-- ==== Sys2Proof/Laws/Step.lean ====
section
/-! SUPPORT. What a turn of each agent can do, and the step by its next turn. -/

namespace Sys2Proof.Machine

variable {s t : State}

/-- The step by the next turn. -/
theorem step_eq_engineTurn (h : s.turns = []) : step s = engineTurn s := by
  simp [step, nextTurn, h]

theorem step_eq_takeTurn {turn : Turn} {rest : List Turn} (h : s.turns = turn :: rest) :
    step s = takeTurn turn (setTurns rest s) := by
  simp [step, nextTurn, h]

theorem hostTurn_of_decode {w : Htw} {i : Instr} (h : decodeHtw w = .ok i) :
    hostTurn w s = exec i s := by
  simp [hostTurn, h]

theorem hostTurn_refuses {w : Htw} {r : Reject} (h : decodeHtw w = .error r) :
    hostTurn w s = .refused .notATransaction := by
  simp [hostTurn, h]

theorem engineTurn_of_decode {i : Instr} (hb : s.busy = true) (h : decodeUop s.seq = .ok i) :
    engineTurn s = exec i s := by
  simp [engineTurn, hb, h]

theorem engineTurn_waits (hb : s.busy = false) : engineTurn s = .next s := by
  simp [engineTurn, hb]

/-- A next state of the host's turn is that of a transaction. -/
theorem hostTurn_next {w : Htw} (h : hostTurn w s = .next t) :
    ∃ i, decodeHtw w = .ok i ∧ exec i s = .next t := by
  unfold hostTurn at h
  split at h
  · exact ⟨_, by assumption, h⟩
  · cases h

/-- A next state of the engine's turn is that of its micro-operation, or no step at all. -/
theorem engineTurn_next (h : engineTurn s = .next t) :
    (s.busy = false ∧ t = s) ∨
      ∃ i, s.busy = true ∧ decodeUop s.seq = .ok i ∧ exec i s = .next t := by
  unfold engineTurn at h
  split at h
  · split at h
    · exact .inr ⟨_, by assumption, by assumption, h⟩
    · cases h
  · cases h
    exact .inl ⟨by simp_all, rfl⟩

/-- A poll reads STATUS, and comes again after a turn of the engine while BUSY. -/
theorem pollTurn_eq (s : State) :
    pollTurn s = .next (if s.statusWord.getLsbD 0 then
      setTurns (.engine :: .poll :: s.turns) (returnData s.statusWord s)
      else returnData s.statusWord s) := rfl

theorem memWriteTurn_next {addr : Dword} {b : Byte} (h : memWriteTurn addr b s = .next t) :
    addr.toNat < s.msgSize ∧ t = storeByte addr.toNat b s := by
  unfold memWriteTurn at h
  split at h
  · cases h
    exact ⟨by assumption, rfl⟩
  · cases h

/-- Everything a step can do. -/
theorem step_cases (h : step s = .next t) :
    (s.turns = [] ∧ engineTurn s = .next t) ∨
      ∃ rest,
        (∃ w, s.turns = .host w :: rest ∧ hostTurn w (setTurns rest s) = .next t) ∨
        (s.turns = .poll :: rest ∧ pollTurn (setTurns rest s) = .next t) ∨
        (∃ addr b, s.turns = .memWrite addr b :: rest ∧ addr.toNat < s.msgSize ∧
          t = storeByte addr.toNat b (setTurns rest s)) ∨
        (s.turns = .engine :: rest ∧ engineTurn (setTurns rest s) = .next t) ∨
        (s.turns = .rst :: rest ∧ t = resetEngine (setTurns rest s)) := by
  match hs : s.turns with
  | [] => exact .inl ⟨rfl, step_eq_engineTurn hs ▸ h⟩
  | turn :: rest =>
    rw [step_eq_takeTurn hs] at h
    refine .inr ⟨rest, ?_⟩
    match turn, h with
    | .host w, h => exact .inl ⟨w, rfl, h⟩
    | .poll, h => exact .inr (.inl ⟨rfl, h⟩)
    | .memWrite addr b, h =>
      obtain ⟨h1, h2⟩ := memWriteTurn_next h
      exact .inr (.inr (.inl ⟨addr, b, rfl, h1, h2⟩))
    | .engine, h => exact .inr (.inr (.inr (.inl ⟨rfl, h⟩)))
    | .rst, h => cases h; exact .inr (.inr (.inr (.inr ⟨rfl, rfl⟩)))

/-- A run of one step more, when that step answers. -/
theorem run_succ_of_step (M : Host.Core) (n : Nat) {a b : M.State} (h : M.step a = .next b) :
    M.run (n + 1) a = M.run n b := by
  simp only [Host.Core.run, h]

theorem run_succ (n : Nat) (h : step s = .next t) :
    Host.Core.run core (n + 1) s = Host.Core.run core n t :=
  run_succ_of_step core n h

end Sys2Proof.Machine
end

--------------------------------------------------

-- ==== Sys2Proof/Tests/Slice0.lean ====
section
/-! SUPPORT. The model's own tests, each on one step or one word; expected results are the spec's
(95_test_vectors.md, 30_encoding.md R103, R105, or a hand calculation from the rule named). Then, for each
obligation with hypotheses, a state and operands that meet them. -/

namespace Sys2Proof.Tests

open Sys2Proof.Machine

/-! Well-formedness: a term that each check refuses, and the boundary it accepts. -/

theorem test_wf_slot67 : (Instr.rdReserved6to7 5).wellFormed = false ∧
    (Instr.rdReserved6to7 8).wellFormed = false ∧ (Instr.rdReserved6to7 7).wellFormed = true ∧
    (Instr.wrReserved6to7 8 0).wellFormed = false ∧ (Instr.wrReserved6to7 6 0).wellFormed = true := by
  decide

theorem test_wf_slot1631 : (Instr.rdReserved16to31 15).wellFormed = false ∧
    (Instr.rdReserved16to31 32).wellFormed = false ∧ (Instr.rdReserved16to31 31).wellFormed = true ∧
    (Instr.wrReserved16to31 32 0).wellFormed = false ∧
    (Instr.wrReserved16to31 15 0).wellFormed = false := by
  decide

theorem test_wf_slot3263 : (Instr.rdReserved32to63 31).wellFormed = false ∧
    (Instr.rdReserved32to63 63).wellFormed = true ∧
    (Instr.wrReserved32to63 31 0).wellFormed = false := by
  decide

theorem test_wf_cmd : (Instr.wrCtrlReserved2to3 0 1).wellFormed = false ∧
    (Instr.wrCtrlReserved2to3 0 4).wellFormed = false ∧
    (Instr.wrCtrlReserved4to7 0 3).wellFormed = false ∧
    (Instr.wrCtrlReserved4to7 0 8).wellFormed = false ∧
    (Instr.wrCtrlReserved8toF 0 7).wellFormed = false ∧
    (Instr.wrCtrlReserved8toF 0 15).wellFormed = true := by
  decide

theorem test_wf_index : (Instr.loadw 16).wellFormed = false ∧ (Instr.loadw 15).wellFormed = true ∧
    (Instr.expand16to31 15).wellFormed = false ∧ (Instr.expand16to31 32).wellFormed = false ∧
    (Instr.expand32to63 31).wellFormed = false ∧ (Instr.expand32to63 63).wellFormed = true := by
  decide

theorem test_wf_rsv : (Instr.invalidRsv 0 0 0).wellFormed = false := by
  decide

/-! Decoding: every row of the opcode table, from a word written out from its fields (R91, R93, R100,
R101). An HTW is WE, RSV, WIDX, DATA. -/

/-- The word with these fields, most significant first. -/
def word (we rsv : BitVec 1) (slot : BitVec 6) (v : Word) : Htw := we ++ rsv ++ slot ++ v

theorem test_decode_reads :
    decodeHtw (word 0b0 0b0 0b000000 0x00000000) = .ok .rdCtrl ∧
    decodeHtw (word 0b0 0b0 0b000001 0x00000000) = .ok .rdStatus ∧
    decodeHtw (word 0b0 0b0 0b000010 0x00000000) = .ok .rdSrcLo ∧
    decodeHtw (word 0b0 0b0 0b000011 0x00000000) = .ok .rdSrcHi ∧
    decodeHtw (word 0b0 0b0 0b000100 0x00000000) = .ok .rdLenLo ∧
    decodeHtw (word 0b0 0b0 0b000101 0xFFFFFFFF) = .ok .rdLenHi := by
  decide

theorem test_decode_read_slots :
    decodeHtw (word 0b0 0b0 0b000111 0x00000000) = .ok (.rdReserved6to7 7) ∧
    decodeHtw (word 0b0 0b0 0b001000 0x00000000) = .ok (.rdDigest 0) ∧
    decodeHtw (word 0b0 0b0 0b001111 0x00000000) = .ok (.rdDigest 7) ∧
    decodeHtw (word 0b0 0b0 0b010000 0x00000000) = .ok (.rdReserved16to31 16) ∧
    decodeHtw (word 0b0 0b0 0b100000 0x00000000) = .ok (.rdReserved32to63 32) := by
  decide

--------------------------------------------------

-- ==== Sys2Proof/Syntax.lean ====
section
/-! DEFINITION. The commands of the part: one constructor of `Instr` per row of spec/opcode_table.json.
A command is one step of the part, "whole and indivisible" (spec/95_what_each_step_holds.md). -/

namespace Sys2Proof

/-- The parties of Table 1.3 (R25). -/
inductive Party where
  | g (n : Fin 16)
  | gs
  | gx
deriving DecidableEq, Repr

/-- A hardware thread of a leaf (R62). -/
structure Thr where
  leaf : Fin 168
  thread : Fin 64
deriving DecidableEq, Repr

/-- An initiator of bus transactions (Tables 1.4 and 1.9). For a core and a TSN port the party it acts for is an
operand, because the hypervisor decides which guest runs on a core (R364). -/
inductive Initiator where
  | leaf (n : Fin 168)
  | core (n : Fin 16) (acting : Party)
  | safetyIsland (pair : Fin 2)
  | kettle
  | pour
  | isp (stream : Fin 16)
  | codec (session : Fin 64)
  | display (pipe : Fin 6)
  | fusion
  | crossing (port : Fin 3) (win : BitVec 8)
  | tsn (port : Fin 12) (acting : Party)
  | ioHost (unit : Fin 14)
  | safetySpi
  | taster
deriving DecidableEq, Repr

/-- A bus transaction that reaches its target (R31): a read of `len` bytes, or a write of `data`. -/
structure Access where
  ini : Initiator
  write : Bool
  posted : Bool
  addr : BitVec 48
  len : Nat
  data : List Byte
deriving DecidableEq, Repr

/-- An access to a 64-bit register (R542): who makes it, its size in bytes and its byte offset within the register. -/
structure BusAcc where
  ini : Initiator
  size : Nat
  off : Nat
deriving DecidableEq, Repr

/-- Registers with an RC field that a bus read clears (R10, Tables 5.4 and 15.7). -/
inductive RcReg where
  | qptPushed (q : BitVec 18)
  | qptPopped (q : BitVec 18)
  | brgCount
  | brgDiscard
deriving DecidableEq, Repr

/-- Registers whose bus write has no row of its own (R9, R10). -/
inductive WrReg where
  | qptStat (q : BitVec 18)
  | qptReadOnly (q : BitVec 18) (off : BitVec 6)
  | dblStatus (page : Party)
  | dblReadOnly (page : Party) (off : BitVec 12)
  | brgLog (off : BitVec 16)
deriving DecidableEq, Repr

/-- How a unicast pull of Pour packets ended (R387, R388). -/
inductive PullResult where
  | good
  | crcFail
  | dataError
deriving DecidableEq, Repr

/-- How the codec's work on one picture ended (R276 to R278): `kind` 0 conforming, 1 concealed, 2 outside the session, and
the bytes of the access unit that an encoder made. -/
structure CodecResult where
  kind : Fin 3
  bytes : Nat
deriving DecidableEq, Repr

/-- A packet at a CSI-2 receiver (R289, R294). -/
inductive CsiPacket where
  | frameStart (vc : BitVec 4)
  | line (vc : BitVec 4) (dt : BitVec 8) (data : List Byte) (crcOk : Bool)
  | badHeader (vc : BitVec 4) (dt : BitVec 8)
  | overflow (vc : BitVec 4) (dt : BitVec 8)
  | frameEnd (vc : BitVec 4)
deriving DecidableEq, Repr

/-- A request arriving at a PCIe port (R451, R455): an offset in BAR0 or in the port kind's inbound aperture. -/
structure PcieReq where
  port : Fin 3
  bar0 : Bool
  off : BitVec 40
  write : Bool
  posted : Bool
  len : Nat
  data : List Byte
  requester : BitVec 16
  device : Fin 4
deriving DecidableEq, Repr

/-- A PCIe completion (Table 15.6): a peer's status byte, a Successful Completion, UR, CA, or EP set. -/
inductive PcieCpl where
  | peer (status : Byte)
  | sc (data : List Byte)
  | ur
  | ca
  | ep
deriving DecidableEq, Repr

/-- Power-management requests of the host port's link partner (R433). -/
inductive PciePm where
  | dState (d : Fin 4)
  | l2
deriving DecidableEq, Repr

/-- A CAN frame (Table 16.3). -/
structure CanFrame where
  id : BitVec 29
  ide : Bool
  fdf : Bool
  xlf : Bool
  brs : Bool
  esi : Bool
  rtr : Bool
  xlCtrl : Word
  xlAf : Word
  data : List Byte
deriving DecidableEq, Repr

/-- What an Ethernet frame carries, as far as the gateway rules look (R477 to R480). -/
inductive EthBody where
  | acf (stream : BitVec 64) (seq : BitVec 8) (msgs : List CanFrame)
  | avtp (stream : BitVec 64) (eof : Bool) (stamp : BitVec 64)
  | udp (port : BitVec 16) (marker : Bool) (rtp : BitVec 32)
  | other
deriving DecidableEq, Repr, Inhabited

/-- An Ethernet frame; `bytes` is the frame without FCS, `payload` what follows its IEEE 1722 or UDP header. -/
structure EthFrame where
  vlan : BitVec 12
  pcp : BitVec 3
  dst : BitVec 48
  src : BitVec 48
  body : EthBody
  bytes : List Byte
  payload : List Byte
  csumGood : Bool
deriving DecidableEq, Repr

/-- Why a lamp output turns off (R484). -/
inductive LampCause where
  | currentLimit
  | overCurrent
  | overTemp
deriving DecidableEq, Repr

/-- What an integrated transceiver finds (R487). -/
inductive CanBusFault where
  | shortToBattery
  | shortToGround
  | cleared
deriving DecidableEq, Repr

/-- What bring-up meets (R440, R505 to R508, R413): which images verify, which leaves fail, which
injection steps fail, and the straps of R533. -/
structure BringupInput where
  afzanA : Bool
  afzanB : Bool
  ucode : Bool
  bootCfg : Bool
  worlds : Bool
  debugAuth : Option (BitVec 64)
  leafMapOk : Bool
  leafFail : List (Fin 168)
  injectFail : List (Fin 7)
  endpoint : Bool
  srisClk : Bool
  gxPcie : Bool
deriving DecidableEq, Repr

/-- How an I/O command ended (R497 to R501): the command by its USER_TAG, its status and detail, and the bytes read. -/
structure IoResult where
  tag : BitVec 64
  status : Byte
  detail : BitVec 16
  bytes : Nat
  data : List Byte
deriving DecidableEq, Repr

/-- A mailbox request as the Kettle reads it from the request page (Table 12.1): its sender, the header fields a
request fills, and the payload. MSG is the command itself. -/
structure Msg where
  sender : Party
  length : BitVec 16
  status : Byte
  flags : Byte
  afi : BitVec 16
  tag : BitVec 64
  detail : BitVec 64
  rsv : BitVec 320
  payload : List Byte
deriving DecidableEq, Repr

--------------------------------------------------

--- TASK DETAILS ---
Look through the data above and return each line where the string "addr" occurs.

--- SOLUTION TO THIS PROBLEM ---
theorem memWriteTurn_next {addr : Dword} {b : Byte} (h : memWriteTurn addr b s = .next t) :
    addr.toNat < s.msgSize ∧ t = storeByte addr.toNat b s := by
        (∃ addr b, s.turns = .memWrite addr b :: rest ∧ addr.toNat < s.msgSize ∧
          t = storeByte addr.toNat b (setTurns rest s)) ∨
    | .memWrite addr b, h =>
      exact .inr (.inr (.inl ⟨addr, b, rfl, h1, h2⟩))
  addr : BitVec 48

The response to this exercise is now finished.